■ ABOUT THIS EXERCISE: Could you set down exactly the lines of the data below, starting at the one that holds "1 = frameTicks" and ending at the one that holds "succ k ih =>", both included, and only those?

____________

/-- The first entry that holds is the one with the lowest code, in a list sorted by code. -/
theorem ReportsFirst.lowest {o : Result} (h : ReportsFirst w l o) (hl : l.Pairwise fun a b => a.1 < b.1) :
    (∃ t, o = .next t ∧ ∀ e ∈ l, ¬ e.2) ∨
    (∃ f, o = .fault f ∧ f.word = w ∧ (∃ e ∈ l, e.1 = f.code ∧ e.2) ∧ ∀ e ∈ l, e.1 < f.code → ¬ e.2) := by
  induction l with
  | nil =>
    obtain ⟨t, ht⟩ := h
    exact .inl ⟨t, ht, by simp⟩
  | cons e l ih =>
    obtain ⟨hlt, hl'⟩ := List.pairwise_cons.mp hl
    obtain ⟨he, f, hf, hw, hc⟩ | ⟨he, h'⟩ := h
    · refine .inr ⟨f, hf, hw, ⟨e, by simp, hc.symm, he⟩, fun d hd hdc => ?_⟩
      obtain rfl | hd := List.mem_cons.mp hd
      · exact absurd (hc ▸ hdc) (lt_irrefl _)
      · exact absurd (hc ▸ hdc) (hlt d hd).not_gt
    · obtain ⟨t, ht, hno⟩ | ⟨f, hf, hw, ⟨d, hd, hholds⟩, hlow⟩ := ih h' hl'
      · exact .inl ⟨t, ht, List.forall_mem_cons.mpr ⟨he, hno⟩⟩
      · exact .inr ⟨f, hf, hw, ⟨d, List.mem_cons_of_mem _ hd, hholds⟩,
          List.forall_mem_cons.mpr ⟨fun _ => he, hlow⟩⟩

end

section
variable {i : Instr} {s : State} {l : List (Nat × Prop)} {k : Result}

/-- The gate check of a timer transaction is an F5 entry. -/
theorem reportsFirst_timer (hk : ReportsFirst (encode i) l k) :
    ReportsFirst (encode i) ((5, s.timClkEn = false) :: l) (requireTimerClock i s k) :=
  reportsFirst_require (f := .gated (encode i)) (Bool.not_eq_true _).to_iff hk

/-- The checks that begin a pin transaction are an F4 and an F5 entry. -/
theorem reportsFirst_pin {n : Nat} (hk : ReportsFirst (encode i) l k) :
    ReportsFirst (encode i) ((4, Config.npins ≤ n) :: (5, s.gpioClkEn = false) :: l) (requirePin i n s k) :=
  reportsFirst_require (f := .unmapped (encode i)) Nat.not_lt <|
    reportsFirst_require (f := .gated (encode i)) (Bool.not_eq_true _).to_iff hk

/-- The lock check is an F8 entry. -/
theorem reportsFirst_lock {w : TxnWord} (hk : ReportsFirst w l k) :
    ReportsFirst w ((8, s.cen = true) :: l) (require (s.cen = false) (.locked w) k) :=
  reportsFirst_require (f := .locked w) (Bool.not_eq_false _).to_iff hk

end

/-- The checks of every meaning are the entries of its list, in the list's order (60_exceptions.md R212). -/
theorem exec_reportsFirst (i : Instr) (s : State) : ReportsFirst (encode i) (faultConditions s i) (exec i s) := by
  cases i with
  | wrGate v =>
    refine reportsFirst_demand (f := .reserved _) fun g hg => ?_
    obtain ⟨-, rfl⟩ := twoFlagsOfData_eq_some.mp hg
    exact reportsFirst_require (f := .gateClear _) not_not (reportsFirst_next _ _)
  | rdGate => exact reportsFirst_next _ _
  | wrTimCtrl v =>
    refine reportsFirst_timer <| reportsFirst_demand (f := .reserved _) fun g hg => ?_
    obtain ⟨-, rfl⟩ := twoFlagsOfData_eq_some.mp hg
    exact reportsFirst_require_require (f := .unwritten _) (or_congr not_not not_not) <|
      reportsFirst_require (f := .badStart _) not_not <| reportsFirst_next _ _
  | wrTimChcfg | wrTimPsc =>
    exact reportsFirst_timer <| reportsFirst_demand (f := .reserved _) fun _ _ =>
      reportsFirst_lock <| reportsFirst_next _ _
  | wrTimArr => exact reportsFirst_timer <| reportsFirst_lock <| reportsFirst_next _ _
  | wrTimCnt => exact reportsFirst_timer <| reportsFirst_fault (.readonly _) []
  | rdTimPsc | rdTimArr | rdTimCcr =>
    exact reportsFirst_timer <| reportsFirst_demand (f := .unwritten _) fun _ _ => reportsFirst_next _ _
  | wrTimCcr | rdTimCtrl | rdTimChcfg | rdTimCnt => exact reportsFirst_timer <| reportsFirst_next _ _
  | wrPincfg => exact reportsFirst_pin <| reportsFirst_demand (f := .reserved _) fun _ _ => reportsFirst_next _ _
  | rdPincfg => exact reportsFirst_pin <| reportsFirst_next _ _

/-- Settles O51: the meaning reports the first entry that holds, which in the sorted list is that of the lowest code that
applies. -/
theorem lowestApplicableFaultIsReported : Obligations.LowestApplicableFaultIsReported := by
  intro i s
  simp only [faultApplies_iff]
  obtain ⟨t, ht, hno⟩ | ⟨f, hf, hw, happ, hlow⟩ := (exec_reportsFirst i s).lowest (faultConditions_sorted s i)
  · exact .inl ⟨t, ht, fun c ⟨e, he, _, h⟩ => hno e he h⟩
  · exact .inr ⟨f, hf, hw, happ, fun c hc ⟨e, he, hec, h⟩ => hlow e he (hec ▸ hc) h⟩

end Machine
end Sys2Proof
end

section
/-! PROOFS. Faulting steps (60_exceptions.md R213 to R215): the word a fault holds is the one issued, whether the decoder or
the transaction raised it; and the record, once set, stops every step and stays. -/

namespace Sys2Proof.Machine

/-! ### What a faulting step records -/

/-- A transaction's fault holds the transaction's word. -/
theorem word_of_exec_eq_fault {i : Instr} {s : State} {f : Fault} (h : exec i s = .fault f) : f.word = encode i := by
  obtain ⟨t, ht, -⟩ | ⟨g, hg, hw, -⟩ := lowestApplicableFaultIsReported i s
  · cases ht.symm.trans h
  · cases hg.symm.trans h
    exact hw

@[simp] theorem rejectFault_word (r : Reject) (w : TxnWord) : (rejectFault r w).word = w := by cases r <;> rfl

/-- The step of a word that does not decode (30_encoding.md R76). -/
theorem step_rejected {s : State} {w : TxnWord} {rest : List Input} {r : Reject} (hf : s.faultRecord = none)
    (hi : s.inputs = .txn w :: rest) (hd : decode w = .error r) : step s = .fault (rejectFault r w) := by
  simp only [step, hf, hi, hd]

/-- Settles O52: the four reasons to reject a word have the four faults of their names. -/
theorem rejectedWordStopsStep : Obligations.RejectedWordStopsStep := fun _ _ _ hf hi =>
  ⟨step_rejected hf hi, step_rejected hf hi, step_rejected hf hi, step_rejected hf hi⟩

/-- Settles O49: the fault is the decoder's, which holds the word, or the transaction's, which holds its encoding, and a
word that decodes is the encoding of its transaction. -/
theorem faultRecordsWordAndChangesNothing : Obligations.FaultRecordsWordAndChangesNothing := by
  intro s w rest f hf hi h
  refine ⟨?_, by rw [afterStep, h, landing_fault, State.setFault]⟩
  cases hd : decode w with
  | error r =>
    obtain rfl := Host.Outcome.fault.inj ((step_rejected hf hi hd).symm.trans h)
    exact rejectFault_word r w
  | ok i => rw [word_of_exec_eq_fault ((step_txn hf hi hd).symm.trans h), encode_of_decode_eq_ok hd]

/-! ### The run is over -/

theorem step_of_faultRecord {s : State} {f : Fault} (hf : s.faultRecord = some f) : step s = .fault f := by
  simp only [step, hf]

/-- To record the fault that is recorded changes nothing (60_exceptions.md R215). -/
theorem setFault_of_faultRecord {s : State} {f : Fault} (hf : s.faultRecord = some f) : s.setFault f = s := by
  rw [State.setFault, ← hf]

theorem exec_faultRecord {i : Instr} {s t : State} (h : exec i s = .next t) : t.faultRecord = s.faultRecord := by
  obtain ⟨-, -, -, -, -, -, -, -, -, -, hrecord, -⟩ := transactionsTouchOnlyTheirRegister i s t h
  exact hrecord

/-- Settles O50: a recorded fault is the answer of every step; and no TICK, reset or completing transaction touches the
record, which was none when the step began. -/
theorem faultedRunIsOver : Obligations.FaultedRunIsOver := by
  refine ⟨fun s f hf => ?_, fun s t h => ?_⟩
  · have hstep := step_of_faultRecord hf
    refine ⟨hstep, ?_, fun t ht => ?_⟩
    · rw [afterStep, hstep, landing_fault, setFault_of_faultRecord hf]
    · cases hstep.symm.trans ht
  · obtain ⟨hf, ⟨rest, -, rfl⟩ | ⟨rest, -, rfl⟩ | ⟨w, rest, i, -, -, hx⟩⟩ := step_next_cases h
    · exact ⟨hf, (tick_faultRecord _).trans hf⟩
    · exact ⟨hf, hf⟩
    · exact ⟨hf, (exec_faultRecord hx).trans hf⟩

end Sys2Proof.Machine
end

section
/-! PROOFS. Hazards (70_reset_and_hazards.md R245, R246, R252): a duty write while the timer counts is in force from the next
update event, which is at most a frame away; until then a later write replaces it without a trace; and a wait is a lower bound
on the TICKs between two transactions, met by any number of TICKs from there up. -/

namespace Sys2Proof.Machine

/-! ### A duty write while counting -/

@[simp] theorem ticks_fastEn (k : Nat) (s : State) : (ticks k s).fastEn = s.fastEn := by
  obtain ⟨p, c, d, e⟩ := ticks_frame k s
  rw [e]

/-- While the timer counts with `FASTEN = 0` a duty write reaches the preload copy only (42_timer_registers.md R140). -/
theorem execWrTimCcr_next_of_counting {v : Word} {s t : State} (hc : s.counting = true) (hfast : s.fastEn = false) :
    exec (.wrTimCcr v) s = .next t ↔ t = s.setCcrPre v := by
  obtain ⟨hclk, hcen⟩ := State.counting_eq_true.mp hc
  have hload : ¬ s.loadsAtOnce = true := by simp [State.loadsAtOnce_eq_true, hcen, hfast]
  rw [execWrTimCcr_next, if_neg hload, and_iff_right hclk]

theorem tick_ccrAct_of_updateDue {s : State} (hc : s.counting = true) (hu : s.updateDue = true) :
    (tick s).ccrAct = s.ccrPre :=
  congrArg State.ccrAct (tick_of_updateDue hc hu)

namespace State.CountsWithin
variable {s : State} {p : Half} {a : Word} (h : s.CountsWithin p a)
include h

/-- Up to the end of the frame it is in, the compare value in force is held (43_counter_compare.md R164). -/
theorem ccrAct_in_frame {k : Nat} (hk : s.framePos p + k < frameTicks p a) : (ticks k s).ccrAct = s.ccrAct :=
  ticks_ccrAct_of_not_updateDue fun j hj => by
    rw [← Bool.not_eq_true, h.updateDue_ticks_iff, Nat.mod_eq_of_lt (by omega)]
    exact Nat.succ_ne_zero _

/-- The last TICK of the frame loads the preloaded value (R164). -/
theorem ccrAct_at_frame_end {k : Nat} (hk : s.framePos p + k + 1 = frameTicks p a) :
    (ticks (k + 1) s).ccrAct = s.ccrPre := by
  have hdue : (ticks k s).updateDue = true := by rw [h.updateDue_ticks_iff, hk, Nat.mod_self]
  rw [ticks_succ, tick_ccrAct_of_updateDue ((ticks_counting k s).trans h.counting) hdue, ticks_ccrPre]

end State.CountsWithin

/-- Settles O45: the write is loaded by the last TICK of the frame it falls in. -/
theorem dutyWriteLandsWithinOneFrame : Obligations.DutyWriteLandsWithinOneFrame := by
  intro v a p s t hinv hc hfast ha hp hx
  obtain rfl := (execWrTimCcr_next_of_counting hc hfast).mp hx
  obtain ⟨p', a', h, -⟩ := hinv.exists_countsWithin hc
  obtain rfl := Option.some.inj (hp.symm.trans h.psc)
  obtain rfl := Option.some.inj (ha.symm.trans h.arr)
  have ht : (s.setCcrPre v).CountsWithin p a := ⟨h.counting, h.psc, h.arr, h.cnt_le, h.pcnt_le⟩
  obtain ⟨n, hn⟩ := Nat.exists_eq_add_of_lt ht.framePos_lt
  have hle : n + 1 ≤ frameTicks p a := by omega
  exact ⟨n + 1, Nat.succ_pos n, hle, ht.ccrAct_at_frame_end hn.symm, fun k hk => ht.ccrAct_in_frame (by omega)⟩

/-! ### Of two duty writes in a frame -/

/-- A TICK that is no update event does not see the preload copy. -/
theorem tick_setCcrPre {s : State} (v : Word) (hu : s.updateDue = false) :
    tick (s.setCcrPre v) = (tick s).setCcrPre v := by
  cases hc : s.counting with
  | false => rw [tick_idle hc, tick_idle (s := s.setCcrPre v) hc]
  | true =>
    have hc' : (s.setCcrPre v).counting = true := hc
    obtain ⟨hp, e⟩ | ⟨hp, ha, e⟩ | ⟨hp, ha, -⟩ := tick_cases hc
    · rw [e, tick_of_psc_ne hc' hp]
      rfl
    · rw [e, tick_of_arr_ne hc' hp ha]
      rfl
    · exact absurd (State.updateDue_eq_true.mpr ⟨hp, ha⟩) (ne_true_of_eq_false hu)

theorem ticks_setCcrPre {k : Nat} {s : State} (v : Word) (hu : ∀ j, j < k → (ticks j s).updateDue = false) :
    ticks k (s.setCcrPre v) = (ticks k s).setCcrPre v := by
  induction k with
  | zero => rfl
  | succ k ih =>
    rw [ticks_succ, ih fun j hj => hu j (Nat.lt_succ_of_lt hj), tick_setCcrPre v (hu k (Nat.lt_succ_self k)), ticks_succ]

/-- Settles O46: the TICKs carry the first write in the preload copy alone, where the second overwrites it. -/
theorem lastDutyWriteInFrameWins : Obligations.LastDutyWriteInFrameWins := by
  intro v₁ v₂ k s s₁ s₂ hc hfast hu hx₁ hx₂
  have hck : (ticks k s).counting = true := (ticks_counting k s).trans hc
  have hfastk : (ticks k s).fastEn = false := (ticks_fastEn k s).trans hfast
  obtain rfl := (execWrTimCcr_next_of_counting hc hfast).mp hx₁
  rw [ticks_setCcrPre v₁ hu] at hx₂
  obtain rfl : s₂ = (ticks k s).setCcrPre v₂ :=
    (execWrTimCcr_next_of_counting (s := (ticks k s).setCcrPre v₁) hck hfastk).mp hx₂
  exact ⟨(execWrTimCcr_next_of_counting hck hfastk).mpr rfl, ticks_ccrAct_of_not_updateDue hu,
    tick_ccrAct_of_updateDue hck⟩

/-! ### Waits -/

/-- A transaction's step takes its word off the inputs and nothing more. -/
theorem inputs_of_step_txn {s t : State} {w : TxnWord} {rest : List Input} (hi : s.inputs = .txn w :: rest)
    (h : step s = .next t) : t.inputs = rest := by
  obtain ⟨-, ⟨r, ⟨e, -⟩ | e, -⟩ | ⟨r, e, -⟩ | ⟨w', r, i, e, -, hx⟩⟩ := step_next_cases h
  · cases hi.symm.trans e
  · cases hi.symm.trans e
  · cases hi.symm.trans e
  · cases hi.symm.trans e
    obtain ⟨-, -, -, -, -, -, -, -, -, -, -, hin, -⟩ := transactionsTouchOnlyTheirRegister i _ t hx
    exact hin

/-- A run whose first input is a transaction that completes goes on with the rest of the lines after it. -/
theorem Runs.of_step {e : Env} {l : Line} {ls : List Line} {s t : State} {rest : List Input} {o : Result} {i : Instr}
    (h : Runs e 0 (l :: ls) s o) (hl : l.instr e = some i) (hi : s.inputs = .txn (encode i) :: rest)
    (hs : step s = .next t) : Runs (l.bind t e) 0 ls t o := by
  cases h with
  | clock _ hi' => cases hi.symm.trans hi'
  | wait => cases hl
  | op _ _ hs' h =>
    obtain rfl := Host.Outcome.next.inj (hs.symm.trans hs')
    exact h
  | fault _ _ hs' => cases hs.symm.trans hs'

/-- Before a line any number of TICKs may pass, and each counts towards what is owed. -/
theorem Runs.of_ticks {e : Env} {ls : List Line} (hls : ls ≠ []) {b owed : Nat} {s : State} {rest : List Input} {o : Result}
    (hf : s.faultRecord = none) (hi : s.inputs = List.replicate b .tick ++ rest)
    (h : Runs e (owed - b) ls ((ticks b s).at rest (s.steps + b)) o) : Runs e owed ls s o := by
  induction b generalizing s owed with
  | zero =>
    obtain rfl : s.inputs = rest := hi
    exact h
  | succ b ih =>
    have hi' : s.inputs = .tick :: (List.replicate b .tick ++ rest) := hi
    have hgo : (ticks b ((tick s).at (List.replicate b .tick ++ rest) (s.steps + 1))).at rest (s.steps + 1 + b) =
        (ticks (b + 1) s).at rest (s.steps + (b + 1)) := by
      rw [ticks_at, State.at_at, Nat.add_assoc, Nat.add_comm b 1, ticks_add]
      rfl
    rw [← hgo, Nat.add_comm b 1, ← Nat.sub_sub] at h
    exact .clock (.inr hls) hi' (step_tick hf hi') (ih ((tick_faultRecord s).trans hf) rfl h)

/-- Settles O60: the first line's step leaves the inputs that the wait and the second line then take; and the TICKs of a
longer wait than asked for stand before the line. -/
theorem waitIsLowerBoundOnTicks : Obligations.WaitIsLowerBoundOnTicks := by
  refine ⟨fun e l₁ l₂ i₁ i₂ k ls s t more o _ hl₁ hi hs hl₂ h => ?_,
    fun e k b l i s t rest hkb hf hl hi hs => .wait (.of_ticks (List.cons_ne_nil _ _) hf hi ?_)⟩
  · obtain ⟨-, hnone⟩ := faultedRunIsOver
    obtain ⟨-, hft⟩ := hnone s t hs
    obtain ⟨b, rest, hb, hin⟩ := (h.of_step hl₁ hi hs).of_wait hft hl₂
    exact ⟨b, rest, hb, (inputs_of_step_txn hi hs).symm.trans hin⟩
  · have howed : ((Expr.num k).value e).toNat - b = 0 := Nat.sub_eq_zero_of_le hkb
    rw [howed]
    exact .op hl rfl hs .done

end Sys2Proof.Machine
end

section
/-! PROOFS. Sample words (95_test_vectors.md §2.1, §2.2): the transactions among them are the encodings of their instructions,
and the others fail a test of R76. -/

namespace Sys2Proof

____________

■ RESULT FOR THIS TASK:
theorem ccrAct_at_frame_end {k : Nat} (hk : s.framePos p + k + 1 = frameTicks p a) :
    (ticks (k + 1) s).ccrAct = s.ccrPre := by
  have hdue : (ticks k s).updateDue = true := by rw [h.updateDue_ticks_iff, hk, Nat.mod_self]
  rw [ticks_succ, tick_ccrAct_of_updateDue ((ticks_counting k s).trans h.counting) hdue, ticks_ccrPre]

end State.CountsWithin

/-- Settles O45: the write is loaded by the last TICK of the frame it falls in. -/
theorem dutyWriteLandsWithinOneFrame : Obligations.DutyWriteLandsWithinOneFrame := by
  intro v a p s t hinv hc hfast ha hp hx
  obtain rfl := (execWrTimCcr_next_of_counting hc hfast).mp hx
  obtain ⟨p', a', h, -⟩ := hinv.exists_countsWithin hc
  obtain rfl := Option.some.inj (hp.symm.trans h.psc)
  obtain rfl := Option.some.inj (ha.symm.trans h.arr)
  have ht : (s.setCcrPre v).CountsWithin p a := ⟨h.counting, h.psc, h.arr, h.cnt_le, h.pcnt_le⟩
  obtain ⟨n, hn⟩ := Nat.exists_eq_add_of_lt ht.framePos_lt
  have hle : n + 1 ≤ frameTicks p a := by omega
  exact ⟨n + 1, Nat.succ_pos n, hle, ht.ccrAct_at_frame_end hn.symm, fun k hk => ht.ccrAct_in_frame (by omega)⟩

/-! ### Of two duty writes in a frame -/

/-- A TICK that is no update event does not see the preload copy. -/
theorem tick_setCcrPre {s : State} (v : Word) (hu : s.updateDue = false) :
    tick (s.setCcrPre v) = (tick s).setCcrPre v := by
  cases hc : s.counting with
  | false => rw [tick_idle hc, tick_idle (s := s.setCcrPre v) hc]
  | true =>
    have hc' : (s.setCcrPre v).counting = true := hc
    obtain ⟨hp, e⟩ | ⟨hp, ha, e⟩ | ⟨hp, ha, -⟩ := tick_cases hc
    · rw [e, tick_of_psc_ne hc' hp]
      rfl
    · rw [e, tick_of_arr_ne hc' hp ha]
      rfl
    · exact absurd (State.updateDue_eq_true.mpr ⟨hp, ha⟩) (ne_true_of_eq_false hu)

theorem ticks_setCcrPre {k : Nat} {s : State} (v : Word) (hu : ∀ j, j < k → (ticks j s).updateDue = false) :
    ticks k (s.setCcrPre v) = (ticks k s).setCcrPre v := by
  induction k with
  | zero => rfl
  | succ k ih =>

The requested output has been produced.